BBC's George Alagiah reveals hardest part of living with a stoma during treatment for bowel cancer

George Alagiah, BBC news presenter, on set
George Alagiah, BBC news presenter, on set

George Alagiah has revealed the difficulties of living with a stoma while he was undergoing treatment for stage four bowel cancer.

The BBC News presenter was speaking on Conversation With George Alagiah: A Bowel Cancer UK Podcast, which he hosts.

He told his podcast guests Andrea Robson (stage two bowel cancer sufferer) and Lisa Allison (Robson’s stoma nurse), about managing the condition. The broadcaster previously underwent an ileostomy, where the small bowel is diverted through a stoma, an opening in the stomach. A special bag is placed over the stoma to collect waste products.

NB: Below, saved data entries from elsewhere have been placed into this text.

-- ==== Sys2Proof/Machine/Boot.lean ====
section
/-! DEFINITION. Start-up and the boot ledger (16): the ledger, plans, boot steps and what they leave, restore, RECOVERY. -/

namespace Sys2Proof.Machine

def modBoot (f : Boot → Boot) (d : Dev) : Dev := { d with boot := f d.boot }

/-! ## The table of R771 -/

/-- Kind of step `n`: 0 FIXED, 1 ALT, 2 SKIP. -/
def stepKind (n : Nat) : Nat :=
  [0, 0, 0, 0, 1, 0, 2, 1, 1, 1, 2, 0, 0, 1, 2, 2, 0, 2, 0, 0, 2, 0, 0, 2, 0].getD n 0

/-- What a failure of step `n` does: 0 hold, 1 RECOVERY, 2 continue, 3 restart. -/
def stepOnFail (n : Nat) : Nat :=
  [0, 0, 0, 1, 2, 1, 2, 2, 3, 3, 2, 3, 3, 2, 2, 2, 2, 2, 3, 2, 2, 3, 2, 2, 3].getD n 2

/-- Limit of step `n` in ms; none for S01 and S02. -/
def stepLimit (n : Nat) : Option Nat :=
  match [0, 0, 0, 10, 80, 250, 3000, 50, 100, 100, 2000, 500, 20, 2000, 20, 20, 20, 10, 20, 100, 20, 20, 100, 10, 1000].getD n 0 with
  | 0 => none
  | l => some l

/-- The bit of [1C40:03] that step `n` costs when it is skipped or fails and the start goes on. -/
def stepBit : Nat → Option Nat
  | 4 => some 4
  | 6 => some 6
  | 7 => some 2
  | 9 => some 0
  | 10 => some 3
  | 13 => some 7
  | 14 => some 8
  | 15 => some 8
  | 17 => some 9
  | 20 => some 14
  | 23 => some 15
  | _ => none

/-- A reduced capability is noted (R771, R772). -/
def reduce (bit : Nat) (d : Dev) : Dev := wr K.x1C40_REDUCED (setBitAt (rd d K.x1C40_REDUCED) bit true) d

def reduced (d : Dev) (bit : Nat) : Bool := bitAt (rd d K.x1C40_REDUCED) bit

/-! ## The summit register (R774 to R779) -/

/-- The 128 bytes of a ledger entry as programmed so far (R778). -/
def ledgerBytes (e : LedgerEntry) : List Byte :=
  let head := (if e.reset then ascii "SUMR" else ascii "SUM1") ++ natLE 4 e.startSeq ++
    (if e.reset then [0, 0, 0, 0] ++ natLE 4 e.mask ++ List.replicate 20 0
     else natLE 1 e.cause ++ natLE 1 e.slot ++ [0, 0] ++ (List.range 24).flatMap fun i => natLE 1 (e.plan.getD i 0)) ++
    List.replicate 8 0
  let pair (i : Nat) : List Byte := match e.outcome.getD i none with
    | some c => natLE 1 c ++ natLE 1 (255 - c)
    | none => [0xFF, 0xFF]
  head ++ natLE 4 (crc32c head) ++ [0x00, if e.abort then 0x50 else 0xFF, 0xFF, 0xFF] ++
    (List.range 24).flatMap (fun i => if e.reset then [0xFF, 0xFF] else pair i) ++ List.replicate 28 0xFF

/-- Does a reset entry cover step `s` (R798)? -/
def covers (e : LedgerEntry) (s : Nat) : Bool := e.reset && (e.mask == 0 || bitAt e.mask (s - 1))

/-- The entries that count for step `s`, newest first (R775). -/
def countedFor (l : List LedgerEntry) (s : Nat) : List LedgerEntry := (l.reverse.takeWhile fun e => !covers e s).filter fun e => !e.reset

/-- Did the start of an entry end before step `s` by an earlier step that failed? -/
def endedBefore (e : LedgerEntry) (s : Nat) : Bool :=
  (List.range s).any fun j => j != 0 && e.outcome.getD (j - 1) none == some 3 && stepOnFail j != 2

/-- Is an entry a try of step `s` (R775)? A start that an earlier step ended never came to step `s` (log entry 41). -/
def isTry (s : Nat) (e : LedgerEntry) : Bool := decide (e.plan.getD (s - 1) 0 ≤ 1) && !e.abort && !endedBefore e s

In the podcast, he said: “I used to find it difficult – I had a stoma but I didn’t look disabled, and I would be turning the key in a disabled loo in a motorway service station or something.

“And if there was a queue and somebody obviously disabled (was there), I used to feel guilty and feel like I needed to apologise and explain.

“The reason you need to go into a disabled loo is that you just need a little bit of space, to get the contents of your blue bag out and the sanitising equipment and so on.”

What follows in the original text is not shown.